Stored items:
****************

/-- Frames of a coupled pair that are accepted, as `u` (R424 to R442): HELLO meets a panel that sends it; HEARTBEAT shows the
partner's quadrants and the skew; INGEST forms the demand of the MIRROR secondary; PACE lowers and holds; END may finish the
stroke; DELTA is applied and acknowledged in a standby partition, its acknowledgement may finish the server's stroke; VECTOR
goes out to its site. -/
def Obligations.PairFramesAct : Prop :=
  ∀ (s u : State) (h : PairHdr) (t : Nat),
    (∀ b, s.pairRx 1 h t = (true, u) → u.sendsHello = true → exec (.pairHello h b t) s = .next (u.meetHello h b)) ∧
    (∀ role quads (skew : Int), s.pairRx 2 h t = (true, u) → role < 4 → skew.natAbs ≤ 20000 →
      exec (.pairHeartbeat h role quads skew t) s = .next (({ u with
        pair := { u.pair with
          seen := u.pair.seen || h.epoch == u.epoch,
          quads := (List.range 16).foldl (fun (m : SMap Nat) n => mset 0 m n (quads.getD n 0)) u.pair.quads } } : State).setReg rPAIR_SKEW
        (BitVec.ofNat 64 (unsigned 32 skew)))) ∧
    (∀ a, s.pairRx 3 h t = (true, u) → u.mirrored = true → u.role = 2 → (u.part h.part).inStroke = true → (u.part h.part).phase = 0 →
      (u.part h.part).formed = false → (u.part h.part).stroke.toNat = h.stroke → u.inp.failing = false →
      exec (.pairIngest h a t) s = .next (u.applyIngest h.part a)) ∧
    (∀ e hold, s.pairRx 4 h t = (true, u) → u.mirrored = true → exec (.pairPace h e hold t) s =
      .next (((u.updPp h.part (fun x => { x with pace := some (e, hold), paceNow := true })).lowerTo h.part e).holdWith h.part hold)) ∧
    (∀ a, s.pairRx 5 h t = (true, u) → u.mirrored = true → exec (.pairEnd h a t) s =
      .next ((u.updPp h.part (fun x => { x with peerEnd := some (h.stroke, a) })).tryFinish h.part)) ∧
    (∀ a, s.pairRx 6 h t = (true, u) → u.shared = true → u.standbyPart h.part = true → (u.part h.part).st ≠ .unconfigured →
      exec (.pairDelta h a t) s = .next ((u.applyDelta h.part a).1.pairSend 7 (some h.part)
        (bigBytes 8 h.stroke ++ bigBytes 4 (u.applyDelta h.part a).2.length ++ (u.applyDelta h.part a).2.flatMap (bigBytes 4)))) ∧
    (s.pairRx 7 h t = (true, u) → u.shared = true → u.servesPart h.part = true → exec (.pairDeltaAck h [] t) s =
      .next ((u.updPp h.part (fun x => { x with acked := some h.stroke, unprot := [] })).tryFinish h.part)) ∧
    (∀ (v : BitVec 256) planes len, s.pairRx 11 h t = (true, u) →
      (hdrFail v.toNat planes len = none → exec (.pairVector h v planes len t) s =
        .next (u.emit (.vector (hubSite h.lane) v.toNat planes))) ∧
      (∀ f, hdrFail v.toNat planes len = some f → exec (.pairVector h v planes len t) s =
        .next (u.badVector h.part (hubSite h.lane) v.toNat 4 f)))

/-- CONTROL frames and the resynchronisation (R422, R426, R432, R435, R440, R442): a reset of the partner's is due here too in
MIRROR; QUARANTINE and LEAVE end the membership; an update is remembered; the joiner takes the items of a phase, and with DONE
is secondary and in step. A frame that is not accepted has no such effect. Time limits and commands of the pair (R425, R428,
R430, R431, R442): a partner that has missed its heartbeats is declared dead, one that has not is not; the secondary whose
INGEST is 9 µs from its close without the primary's frame waits a tick, counted; a PACE that does not come lowers the entry by
one; REJOIN in quarantine says hello again, and is an error elsewhere; LEAVE leaves; PAIR_CTL is locked, refused while a
partition is busy, or written. -/
def Obligations.PairControlAndCommands : Prop :=
  (∀ (s u : State) (h : PairHdr) (t : Nat),
     (s.pairRx 8 h t = (true, u) →
       ((u.recControl 1 h).mirrored = true → ((u.recControl 1 h).part h.part).st = .running → exec (.controlReset h t) s =
         .next (((u.recControl 1 h).resetPart h.part 0).updPp h.part (fun x => { x with told := true }))) ∧
       exec (.controlQuarantine h t) s = .next ((u.recControl 2 h).quarantine h.epoch) ∧
       exec (.controlLeave h t) s = .next (((u.recControl 3 h).setEpoch (u.epoch + 1)).leavePair) ∧
       (∀ banks sets, Completes (.controlUpdate h banks sets t) s (fun v => (h.part, banks, sets) ∈ v.pair.want))) ∧
     (s.pairRx 8 h t = (false, u) → exec (.controlQuarantine h t) s = .next u ∧ exec (.controlLeave h t) s = .next u ∧
       exec (.controlReset h t) s = .next u) ∧
     (∀ phase items, s.role ≠ 1 → s.pairRx 9 h t = (true, u) → u.pair.joiner = true → 2 ≤ phase → phase ≤ 4 →
       exec (.pairResync h phase items t) s =
         .next (items.foldl (fun (v : State) x => v.putItem x) (u.setFld rPAIR_STATUS 12 3 phase))) ∧
     (∀ phase items, s.role = 1 → s.resyncing ≠ 0 → s.resyncing ≤ phase → phase ≤ 3 →
       exec (.pairResync h phase items t) s = .next ((s.at t).sendPhase phase [])) ∧
     (∀ strokes, s.role = 1 → s.resyncing = 2 ∨ s.resyncing = 3 → exec (.pairResyncDone h strokes t) s =
       .next (((s.at t).sendPhase 4 ((s.at t).suppliedParts.length :: (s.at t).suppliedParts.flatMap
         (fun n => n :: bigBytes 8 (s.part n).stroke.toNat))).lockStep)) ∧
     (s.role ≠ 1 → s.pairRx 9 h t = (true, u) → u.pair.joiner = true → u.resyncing ≠ 0 → u.modeNow ≠ 1 →
       exec (.pairResyncDone h [] t) s = .next (((u.setRole 2).lockStep).pairFault 0x0441
         (2 + ((u.setRole 2).lockStep).modeNow * 4) ((u.setRole 2).lockStep).epoch))) ∧
  (∀ (s : State) (n t : Nat),
     (s.partnerMissed = true → exec (.pairPartnerDead t) s = .next (s.at t).partnerDead) ∧
     (s.partnerMissed = false → exec (.pairPartnerDead t) s = .next (s.at t)) ∧
     (s.mirrored = true → s.role = 2 → (s.part n).inStroke = true → (s.part n).phase = 0 → (s.part n).formed = false →
       s.ingestNs ≤ (s.at t).sinceEdge + 9000 → exec (.ingestWait n t) s =
         .next ((((s.at t).updPart n (fun p => { p with
           stroke := p.stroke - 1, inStroke := false, phase := 4, slipDepth := p.slipDepth + 1, waits := p.waits + 1 }))).bump
           rPAIR_CNT_PWAIT)) ∧
     (∀ x, s.mirrored = true → (s.part n).inStroke = true → (s.part n).phase = 0 → (s.pp n).paceNow = false → (s.pp n).pace = some x →
       exec (.paceTimeout n t) s = .next (((s.at t).lowerTo n (x.1 - 1)).updPp n (fun z => { z with paceNow := true }))) ∧
     (s.ready = true →
       (s.role = 3 → exec (.pairRejoin 0x01000000 t) s = .next { s.at t with pair := { s.pair with hello := true } }) ∧
       (s.role ≠ 3 → exec (.pairRejoin 0x01000000 t) s = .next ((s.at t).sticky rPAIR_STATUS 31)) ∧
       (s.role ≠ 3 → exec (.pairLeave 0x02000000 t) s = .next ((s.at t).sendControl none 3 []).leavePair) ∧
       (s.role = 3 → exec (.pairLeave 0x02000000 t) s = .next (s.at t).leavePair) ∧
       (∀ w : BitVec 32, (s.locked = true → exec (.pairCtlWrite w t) s = .next (s.at t).lockViol) ∧
         (s.locked = false → s.allIdle = false → exec (.pairCtlWrite w t) s = .next ((s.at t).sticky rPAIR_STATUS 30)) ∧
         (s.locked = false → s.allIdle = true → exec (.pairCtlWrite w t) s = .next ((s.at t).writeSettings rPAIR_CTL w.toNat)))))

/-- Recording and replay (R449 to R456): the word's MODE starts recording or replay, or stops it; HEAD is the host's to write
while the partition does not replay, TAIL while it does not record; the entries of a stroke are taken
when the ring holds them whole, and not before, nor by a partition whose replay has diverged. -/
def Obligations.RecordAndReplay : Prop :=
  ∀ (s : State) (n t : Nat) (w : BitVec 32), s.ready = true →
    (bits w.toNat 0 2 = 1 → exec (.recordStart n w) s = .next (s.writeRplCtl n w.toNat)) ∧
    (bits w.toNat 0 2 = 2 → exec (.replayStart n w) s = .next (s.writeRplCtl n w.toNat)) ∧
    (bits w.toNat 0 2 = 0 ∨ bits w.toNat 0 2 = 3 → exec (.recordStop n w) s = .next (s.writeRplCtl n w.toNat)) ∧
    ((s.recOf n).mode = 2 → exec (.rplHeadWrite n w) s = .next s) ∧
    ((s.recOf n).mode ≠ 2 → (s.recOf n).waiting = false → exec (.rplHeadWrite n w) s =
      .next (s.setFld (rplReg n rRPL_HEAD) 0 25 (bits w.toNat 0 25))) ∧
    ((s.recOf n).mode = 1 → exec (.rplTailWrite n w) s = .next s) ∧
    ((s.recOf n).mode ≠ 1 → exec (.rplTailWrite n w) s = .next (s.setFld (rplReg n rRPL_TAIL) 0 25 (bits w.toNat 0 25))) ∧
    (∀ es : List RecEntry, (s.recOf n).diverged = true ∨
      (s.fld (rplReg n rRPL_TAIL) 0 25 + s.ringUnits n - s.fld (rplReg n rRPL_HEAD) 0 25 % s.ringUnits n) % s.ringUnits n <
        (es.map RecEntry.units).foldl (· + ·) 0 → exec (.replayStroke n es t) s = .next (s.at t)) ∧
    (∀ e : RecEntry, (s.recOf n).mode = 2 → (s.recOf n).req = none → (s.recOf n).seq ≠ 0 → (s.recOf n).diverged = false →
      (s.recOf n).rStroke = none → e.kind = 2 → entryFails e = none →
      e.units ≤ (s.fld (rplReg n rRPL_TAIL) 0 25 + s.ringUnits n - s.fld (rplReg n rRPL_HEAD) 0 25 % s.ringUnits n) % s.ringUnits n →
      exec (.replayStroke n [e] t) s = .next ((((s.at t).setFld (rplReg n rRPL_HEAD) 0 25
        ((s.fld (rplReg n rRPL_HEAD) 0 25 + e.units) % s.ringUnits n)).bumpBy rRPL_CNT_ENTRY 1).updRec n
          (fun r => { r with seq := if r.req = some 2 then r.seq else r.seq + 1 })|>.updRec n (fun r => r.take e)))

/-- Test access (R458, R459): BYPASS, IDCODE and SAMPLE/PRELOAD are always there; the other instructions are loaded when TAP_EN is
set, and otherwise act as BYPASS and set GATED. -/
def Obligations.TestAccess : Prop :=
  ∀ (s : State) (t : Nat),
    (exec (.bypass 0xFF) s = .next (s.setIr 0xFF 0)) ∧
    (exec .idcode s = .next ((s.setIr 1 0).emit (.value rRPL_TAP_STAT 0x24B321CB))) ∧
    (∀ pins load, Completes (.samplePreload pins load) s (fun u => u.rcd.bsr = load.getD pins ∧ u.rcd.ir = 2 ∧ u.rcd.outs = 0)) ∧
    (s.tapEn = true →
      exec .extest s = .next (s.setIr 3 1) ∧ exec .clamp s = .next (s.setIr 4 2) ∧ exec .highz s = .next (s.setIr 5 3) ∧
      (∀ hubs, Completes (.scan hubs) s (fun u => u.rcd.scanned = s.rcd.scanned ||| hubs % 16 ∧ u.rcd.ir = 0x20)) ∧
      (∀ core, Completes (.debug core false t) s (fun u => core ∉ u.rcd.halted ∧ u.rcd.ir = 0x10)) ∧
      (∀ core, exec (.debug core true t) s = .next (({ (s.at t).setIr 0x10 0 with
        rcd := { ((s.at t).setIr 0x10 0).rcd with halted := core :: s.rcd.halted.filter (fun k => k != core) } }.setFld rRPL_TAP_STAT 9 1
          1).debugTouch (core / 8) 0x10 (core % 8))) ∧
      (∀ (a : BitVec 48) (len : Nat) (d : BitVec 512) (e : MemErr) (v u : State), v = (s.at t).setIr 0x11 0 →
        v.rangeBad a.toNat len false = false → (addrSpace a.toNat = 0 → addrOfs a.toNat + len ≤ 2 ^ 26) →
        u = v.memErrs (v.owner (addrSite a.toNat)) (addrSite a.toNat) 0x3FFF e →
        exec (.mem true a len d e t) s = .next (u.memWrite a.toNat len (d.toNat % 2 ^ (8 * len))) ∧
        exec (.mem false a len d e t) s = .next (u.memRead a.toNat len)) ∧
      (∀ b : BitVec 8, exec (.uartRx b) s = .next { s with rcd := { s.rcd with uart := b.toNat :: s.rcd.uart } })) ∧
    (s.tapEn = false → (∀ c ∈ [Instr.extest, .clamp, .highz, .scan 0], exec c s = .next ((s.sticky rRPL_TAP_STAT 8).setIr 0xFF 0)) ∧
      (∀ b : BitVec 8, exec (.uartRx b) s = .next s))

/-- The input stage (R465, R467, R470): charging starts, stops at its limit and is tried again; a failure of the input gates the
quadrants and KV engines, journals 0x42CC and marks the panel failing, once; when the hold-up ends the panel is reset and off,
but keeps the journal's standby parts; the loss of the standby rail clears those. -/
def Obligations.InputPower : Prop :=
  ∀ (s : State) (t : Nat),
    (s.inp.good = false → s.inp.stage = 0 → exec (.inputChargeStart t) s =
      .next { s.at t with inp := { s.inp with stage := 1, standby := true, cut := false } }) ∧
    (s.inp.stage = 1 → exec (.chargeTimeout t) s = .next { s.at t with inp := { s.inp with stage := 2 } }) ∧
    (s.inp.stage = 2 → exec (.chargeRetry t) s = .next { s.at t with inp := { s.inp with stage := 1 } }) ∧
    (∀ cause v w, s.inp.good = true → s.inp.failing = false → Completes (.inputPowerFail cause v w t) s (fun u =>
      u.inp = { s.inp with failing := true, cut := cause == 1 } ∧ u.parts = s.parts)) ∧
    (∀ cause v w, s.inp.failing = true → exec (.inputPowerFail cause v w t) s = .next (s.at t)) ∧
    (s.inp.failing = true → Completes (.holdupExpiry t) s (fun u => u.inp.good = false ∧ u.inp.failing = false ∧ u.inp.stage = 0 ∧
      u.jrnl.ditch = s.jrnl.ditch ∧ u.jrnl.standby = s.jrnl.standby ∧ u.parts = [] ∧ u.pending = s.pending)) ∧
    (Completes (.standbyRailLoss t) s (fun u => u.jrnl.ditch = [] ∧ u.jrnl.ditch15 = none ∧ u.jrnl.standby = [] ∧
      u.inp = { s.inp with standby := false } ∧ u = { s.at t with regs := u.regs, jrnl := u.jrnl, inp := u.inp }))
end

****************

WORK ORDER: Read the data above. Pull out each line in which the string "quadrants" appears.

FINISHED TASK:
partner's quadrants and the skew; INGEST forms the demand of the MIRROR secondary; PACE lowers and holds; END may finish the
quadrants and KV engines, journals 0x42CC and marks the panel failing, once; when the hold-up ends the panel is reset and off,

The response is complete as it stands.